School of tuna. Photo: Fabien Forget, ISSF.

The collapse of negotiations to regulate and manage tuna stocks in the Eastern Pacific Ocean last week is cause for international concern.

The ensuing lack of management oversight by the Inter-American Tropical Tuna Commission (IATTC) for 2021, unless addressed urgently, will impact the viability and sustainability of not just the Eastern Pacific fishery but potentially the tuna stocks in the Western and Central Pacific Ocean (WCPO) as well.

With the Western and Central Pacific Fisheries Commission (WCPFC) getting its 17th annual meeting underway this week, concern is heightened that the management of the world’s largest tuna stocks in the WCPO could face a similarly challenging path.

But that will not happen, according to Mr Eugene Pangelinan, the Chair of the Forum Fisheries Committee, the largest bloc in the WCPFC – that of Pacific member states and participating territories taking up seats at the table.

“The good outcomes have already happened,” Mr Pangelinan told regional journalists on Monday during a Zoom panel discussion with senior management of the Pacific Islands Forum Fisheries Agency (FFA).

The good outcome Mr Pangelinan referred to was the withdrawal by the United States of its proposal to negotiate the Tropical Tuna Measure, and agreeing with the proposal from Pacific island members to “roll over” the current measure to 2021. (The Tropical Tuna Measure, CMM 2018-01, governs the conservation and management of bigeye, skipjack and yellowfin tuna.
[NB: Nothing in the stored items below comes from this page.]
-- ==== Sys2Proof/Machine/Step.lean ====
section
/-! DEFINITION. One step of the machine. -/

namespace Sys2Proof.Machine

/-- Decode and run what was fetched. -/
def runMove : Move → Host.Outcome State Fault Refusal
  | .done o => o
  | .run e s =>
    match decode e with
    | .ok i => exec i s
    | .error err => .refused (.undecodable err)

/-- One step: the next move, seen by a second reader if one reads during it. -/
def step (s : State) : Host.Outcome State Fault Refusal := observe s (runMove (nextMove s))

/-- The state whose next step fetches and runs a word of spec/opcode_table.json. -/
def State.withFetchWord (s : State) (nbits w : Nat) : State := placeWord nbits w s

end Sys2Proof.Machine
end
It is due to expire in February 2021.)

“I think the US accepting the fact that this is not the environment to negotiate a very substantive measure, that has very dramatic impacts on small island developing states. And agreeing to just roll over next year, I think is a very good outcome already,” he said.
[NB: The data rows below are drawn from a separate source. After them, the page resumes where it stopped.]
-- ==== Sys2Proof/Laws/Bits.lean ====
section
/-! SUPPORT. Bits, bytes and operands: what each helper of Machine/Bits.lean, Crc.lean, Operands.lean and
WellFormed.lean is, as a fact about numbers and lists. -/

namespace Sys2Proof.Machine

/-! ## Length bytes, names, payloads -/

theorem lengthLegal_iff (n : Byte) : lengthLegal n = true ↔ 2 ≤ n.toNat ∧ n.toNat ≤ 62 := by
  unfold lengthLegal
  rw [Bool.and_eq_true, decide_eq_true_iff, decide_eq_true_iff]
  rfl

theorem lengthLegal_eq_false_iff (n : Byte) : lengthLegal n = false ↔ n.toNat < 2 ∨ 62 < n.toNat := by
  rw [← Bool.not_eq_true, lengthLegal_iff]
  omega

theorem payloadExtent_of_legal {n : Byte} (h : lengthLegal n = true) : payloadExtent n = n.toNat - 2 := by
  simp [payloadExtent, h]

theorem rxWellFormed_iff (n : Byte) (p : List Byte) :
    rxWellFormed n p = true ↔ (2 ≤ n.toNat ∧ n.toNat ≤ 62) ∧ p.length + 2 = n.toNat := by
  simp [rxWellFormed, lengthLegal_iff]

theorem payloadExtent_of_rxWellFormed {n : Byte} {p : List Byte} (h : rxWellFormed n p = true) :
    payloadExtent n = p.length := by
  have h' := (rxWellFormed_iff n p).1 h
  rw [payloadExtent_of_legal ((lengthLegal_iff n).2 h'.1)]
  omega

theorem toNat_lengthByte {p : List Byte} (h : p.length ≤ 60) :
    (BitVec.ofNat 8 (p.length + 2)).toNat = p.length + 2 := by
  simp
  omega

theorem rxWellFormed_lengthByte {p : List Byte} (h : p.length ≤ 60) :
    rxWellFormed (BitVec.ofNat 8 (p.length + 2)) p = true := by
  rw [rxWellFormed_iff, toNat_lengthByte h]
  omega

theorem flightModeWellFormed_iff (p : List Byte) : flightModeWellFormed p = true ↔
    p.length ≤ 60 ∧ p.getLast? = some 0x00 ∧ ∀ b ∈ p, b.toNat ≤ 0x7F := by
  unfold flightModeWellFormed
  rw [Bool.and_eq_true, Bool.and_eq_true, decide_eq_true_iff, beq_iff_eq, List.all_eq_true, and_assoc]
  simp only [decide_eq_true_iff]
  rfl

theorem allAscii_iff (name : List Nat) : allAscii name = true ↔ ∀ c ∈ name, c ≤ 0x7F := by
  rw [allAscii, List.all_eq_true]
  simp only [decide_eq_true_iff]

theorem allAscii_eq_false_iff (name : List Nat) : allAscii name = false ↔ ∃ c ∈ name, 0x7F < c := by
  rw [← Bool.not_eq_true, allAscii_iff]
  simp only [not_forall, Nat.not_le, exists_prop]

theorem flightModePayload_wellFormed {name : List Nat} (h : allAscii name = true) (hl : name.length ≤ 59) :
    flightModeWellFormed (flightModePayload name) = true := by
  refine (flightModeWellFormed_iff _).2 ⟨by simp [flightModePayload]; omega, by simp [flightModePayload], ?_⟩
  intro b hb
  simp only [flightModePayload, List.mem_append, List.mem_map, List.mem_singleton] at hb
  rcases hb with ⟨c, hc, rfl⟩ | rfl
  · have := (allAscii_iff _).1 h c hc
    simp
    omega
  · simp

theorem batteryPayload_length (v a : BitVec 16) (c : BitVec 24) : (batteryPayload v a c).length = 8 := by
  simp [batteryPayload, beBytes]

theorem gpsPayload_length (la lo : BitVec 32) (al : BitVec 16) (sa : Byte) :
    (gpsPayload la lo al sa).length = 15 := by
  simp [gpsPayload, beBytes]

theorem attitudePayload_length (p r y : BitVec 16) : (attitudePayload p r y).length = 6 := by
  simp [attitudePayload, beBytes]

theorem flightModePayload_length (name : List Nat) : (flightModePayload name).length = name.length + 1 := by
  simp [flightModePayload]

theorem frameOf_length (t : Byte) (p : List Byte) : (frameOf t p).length = p.length + 4 := by
  simp [frameOf]

/-! ## Big-endian bytes -/

theorem beBytes_two (u : Nat) :
    beBytes 2 u = [BitVec.ofNat 8 (slice u 15 8), BitVec.ofNat 8 (slice u 7 0)] := by
  simp [beBytes, List.range_succ]

theorem beBytes_three (u : Nat) : beBytes 3 u =
    [BitVec.ofNat 8 (slice u 23 16), BitVec.ofNat 8 (slice u 15 8), BitVec.ofNat 8 (slice u 7 0)] := by
  simp [beBytes, List.range_succ]

theorem beBytes_four (u : Nat) : beBytes 4 u =
    [BitVec.ofNat 8 (slice u 31 24), BitVec.ofNat 8 (slice u 23 16), BitVec.ofNat 8 (slice u 15 8),
      BitVec.ofNat 8 (slice u 7 0)] := by
  simp [beBytes, List.range_succ]

theorem ofNat_slice_toNat {w : Nat} (x : BitVec w) (hi lo : Nat) (h : hi - lo + 1 = 8) :
    BitVec.ofNat 8 (slice x.toNat hi lo) = x.extractLsb' lo 8 := by
  apply BitVec.eq_of_toNat_eq
  simp [slice, h, BitVec.extractLsb', Nat.shiftRight_eq_div_pow]

theorem beValue_beBytes_two (x : BitVec 16) : BitVec.ofNat 16 (beValue (beBytes 2 x.toNat)) = x := by
  apply BitVec.eq_of_toNat_eq
  simp [beBytes, List.range_succ, beValue, slice]
  have := x.isLt
  omega

theorem beValue_beBytes_three (x : BitVec 24) : BitVec.ofNat 24 (beValue (beBytes 3 x.toNat)) = x := by
  apply BitVec.eq_of_toNat_eq
  simp [beBytes, List.range_succ, beValue, slice]
  have := x.isLt
  omega

theorem beValue_beBytes_four (x : BitVec 32) : BitVec.ofNat 32 (beValue (beBytes 4 x.toNat)) = x := by
  apply BitVec.eq_of_toNat_eq
  simp [beBytes, List.range_succ, beValue, slice]
  have := x.isLt
  omega

theorem beBytes_beValue_two (a b : Byte) :
    beBytes 2 (BitVec.ofNat 16 (beValue [a, b])).toNat = [a, b] := by
  have := a.isLt
  have := b.isLt
  rw [beBytes_two]
  simp only [List.cons.injEq, and_true]
  constructor <;> (apply BitVec.eq_of_toNat_eq; simp [beValue, slice]; omega)

theorem beBytes_beValue_three (a b c : Byte) :
    beBytes 3 (BitVec.ofNat 24 (beValue [a, b, c])).toNat = [a, b, c] := by
  have := a.isLt
  have := b.isLt
  have := c.isLt
  rw [beBytes_three]
  simp only [List.cons.injEq, and_true]
  refine ⟨?_, ?_, ?_⟩ <;> (apply BitVec.eq_of_toNat_eq; simp [beValue, slice]; omega)

theorem beBytes_beValue_four (a b c d : Byte) :
    beBytes 4 (BitVec.ofNat 32 (beValue [a, b, c, d])).toNat = [a, b, c, d] := by
  have := a.isLt
  have := b.isLt
  have := c.isLt
  have := d.isLt
  rw [beBytes_four]
  simp only [List.cons.injEq, and_true]
  refine ⟨?_, ?_, ?_, ?_⟩ <;> (apply BitVec.eq_of_toNat_eq; simp [beValue, slice]; omega)

/-! ## Little-endian value, channels -/

theorem leValue_lt (p : List Byte) : leValue p < 256 ^ p.length := by
  induction p with
  | nil => simp [leValue]
  | cons b p ih =>
    simp only [leValue, List.length_cons, pow_succ]
    have := b.isLt
    omega

theorem leValue_head (p : List Byte) : leValue p = (p.getD 0 0).toNat + 256 * leValue (p.drop 1) := by
  cases p <;> simp [leValue]

theorem leValue_div (p : List Byte) (b : Nat) : leValue p / 256 ^ b = leValue (p.drop b) := by
  induction b generalizing p with
  | zero => simp
  | succ b ih =>
    cases p with
    | nil => simp [leValue]
    | cons x p =>
      rw [pow_succ', ← Nat.div_div_eq_div_mul]
      simp only [leValue, List.drop_succ_cons]
      rw [show (x.toNat + 256 * leValue p) / 256 = leValue p by have := x.isLt; omega, ih]

theorem channelAt_toNat (p : List Byte) (i : Fin 16) :
    (channelAt p i.val).toNat = leValue p / 2 ^ (11 * i.val) % 2 ^ 11 := by
  simp [channelAt, slice]

theorem unpackChannels_getElem (p : List Byte) (i : Fin 16) :
    (unpackChannels p)[i] = channelAt p i.val := by
  fin_cases i <;> rfl

/-! ## Truncated fractions, the CRC by bytes -/

theorem trunc_div (n : Int) (d : Nat) (h : d ≠ 0) : trunc ((n : Rat) / (d : Rat)) = truncDiv n d := by
  have key : ∀ n : Int, ((n : Rat) / (d : Rat)).floor = n / d :=
    fun n => Rat.floor_intCast_div_natCast n d
  have hd : (0 : Rat) < d := by exact_mod_cast Nat.pos_of_ne_zero h
  unfold trunc truncDiv
  split
  · rename_i h0
    have : 0 ≤ n := by
      rw [le_div_iff₀ hd] at h0
      simp at h0
      exact_mod_cast h0
    rw [key, Int.tdiv_eq_ediv_of_nonneg this]
  · rename_i h0
    have hn : n < 0 := by
      by_contra hh
      exact h0 (div_nonneg (by exact_mod_cast (not_lt.mp hh)) hd.le)
    have e : -((n : Rat) / (d : Rat)) = ((-n : Int) : Rat) / (d : Rat) := by push_cast; ring
    rw [e, key]
    obtain ⟨m, rfl⟩ : ∃ m, n = -m := ⟨-n, by ring⟩
    rw [Int.neg_tdiv, Int.tdiv_eq_ediv_of_nonneg (by omega)]
    simp

theorem crc8_concat (s : List Byte) (b : Byte) : crc8 (s ++ [b]) = crcEntry (crc8 s ^^^ b) := by
  simp [crc8]

theorem crc8_append (s r : List Byte) :
    crc8 (s ++ r) = r.foldl (fun c b => crcEntry (c ^^^ b)) (crc8 s) := by
  simp [crc8]

end Sys2Proof.Machine
end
The point cannot be overstated that the US supporting the position FFA members have put forward, and now supported by others, will effectively allow the continuation of the status quo in 2021.
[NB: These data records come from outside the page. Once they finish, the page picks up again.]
/-- Behind a sync byte and a length byte: the checks of S4 to S6. -/
theorem pollFn_sync (n : Byte) (rest : List Byte) : pollFn (Config.syncByte :: n :: rest) =
    if lengthLegal n = false then (rest, .noFrame .badLength)
    else if rest.length < n.toNat then ([], .noFrame .truncated)
    else if crc8 (rest.take (n.toNat - 1)) ≠ (n :: rest).getD n.toNat 0 then
      (rest.drop n.toNat, .noFrame .badCrc)
    else (rest.drop n.toNat, .frame (rest.getD 0 0) ((rest.drop 1).take (n.toNat - 2))) := by
  have hlen : ¬(Config.syncByte :: n :: rest).length < 2 := by simp
  have hsync : ¬(Config.syncByte :: n :: rest).getD 0 0 ≠ Config.syncByte := not_not_intro rfl
  rw [pollFn, if_neg hlen, if_neg hsync]
  simp only [lengthLegal_eq_false_iff]
  rfl

theorem pollFn_badLength {n : Byte} (rest : List Byte) (hn : lengthLegal n = false) :
    pollFn (Config.syncByte :: n :: rest) = (rest, .noFrame .badLength) := by
  rw [pollFn_sync, if_pos hn]

theorem pollFn_truncated {n : Byte} {rest : List Byte} (hn : lengthLegal n = true)
    (hshort : rest.length < n.toNat) :
    pollFn (Config.syncByte :: n :: rest) = ([], .noFrame .truncated) := by
  rw [pollFn_sync, if_neg (by simp [hn]), if_pos hshort]

/-- A whole frame is consumed to its last byte, and its CRC decides the outcome. -/
theorem pollFn_whole {n : Byte} {p : List Byte} (hw : rxWellFormed n p = true) (t c : Byte) (behind : List Byte) :
    pollFn (rxBytes t n p c ++ behind) =
      (behind, if crc8 (t :: p) = c then .frame t p else .noFrame .badCrc) := by
  have hlen : n.toNat = p.length + 2 := ((rxWellFormed_iff n p).1 hw).2.symm
  have hlegal : lengthLegal n = true := lengthLegal_of_rxWellFormed hw
  have hbytes : rxBytes t n p c ++ behind = Config.syncByte :: n :: (t :: p ++ c :: behind) := by simp [rxBytes]
  have htake : (t :: p ++ c :: behind).take (n.toNat - 1) = t :: p := by simp [hlen]
  have hdrop : (t :: p ++ c :: behind).drop n.toNat = behind := by simp [hlen, List.drop_append]
  have hcrc : (n :: (t :: p ++ c :: behind)).getD n.toNat 0 = c := by simp [hlen]
  have hpayload : ((t :: p ++ c :: behind).drop 1).take (n.toNat - 2) = p := by simp [hlen]
  have hwhole : ¬(t :: p ++ c :: behind).length < n.toNat := by simp; omega
  rw [hbytes, pollFn_sync, if_neg (by simp [hlegal]), if_neg hwhole, htake, hdrop, hcrc, hpayload]
  by_cases hc : crc8 (t :: p) = c <;> simp [hc]

/-- All that can stand at the head of a queue when it is polled. -/
theorem queue_cases (q : List Byte) :
    q.length < 2 ∨ (∃ b n rest, q = b :: n :: rest ∧ b ≠ Config.syncByte) ∨
    (∃ n rest, q = Config.syncByte :: n :: rest ∧ lengthLegal n = false) ∨
    (∃ n rest, q = Config.syncByte :: n :: rest ∧ lengthLegal n = true ∧ rest.length < n.toNat) ∨
    ∃ t n p c behind, q = rxBytes t n p c ++ behind ∧ rxWellFormed n p = true := by
  obtain _ | ⟨b, _ | ⟨n, rest⟩⟩ := q
  · simp
  · simp
  refine .inr ?_
  by_cases hb : b = Config.syncByte
  · subst hb
    refine .inr ?_
    cases hn : lengthLegal n with
    | false => exact .inl ⟨n, rest, rfl, hn⟩
    | true =>
      obtain hlt | hle := lt_or_ge rest.length n.toNat
      · exact .inr (.inl ⟨n, rest, rfl, hn, hlt⟩)
      · obtain ⟨t, p, c, behind, rfl, hw⟩ := body_of_legal hn hle
        exact .inr (.inr ⟨t, n, p, c, behind, by simp [rxBytes], hw⟩)
  · exact .inl ⟨b, n, rest, rfl, hb⟩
Dr Manu Tupou-Roosen, the Director-General of FFA, provided more details confirming the significant impact of the US agreeing to the Pacific’s position to roll over.

“[It] has been a big win for all of the Commission [WCPFC] members; it’s not just FFA,” Dr Tupou-Roosen said.

“Also, the recognition that it is harder to work through virtual platforms on quite complex measures such as the Tropical Tuna Measure, hence the agreement from the US, who continues to be a valued partner in this space, of their acceptance of this enabling the Tropical Tuna Measure could continue by rolling it over to next year.”

She admitted it did push all the work of renegotiating the measure to 2021.

“What we want to see coming out of this year is a clear process on how we will work this through with Commission members in the lead up to next year’s Commission meeting,” Dr Tupou-Roosen said.

What is clear from the tone of Mr Pangelinan and Dr Tupou-Roosen is their confidence that the rules and regulations for tuna fishing in the Western and Central Pacific Ocean will remain firmly in place for 2021.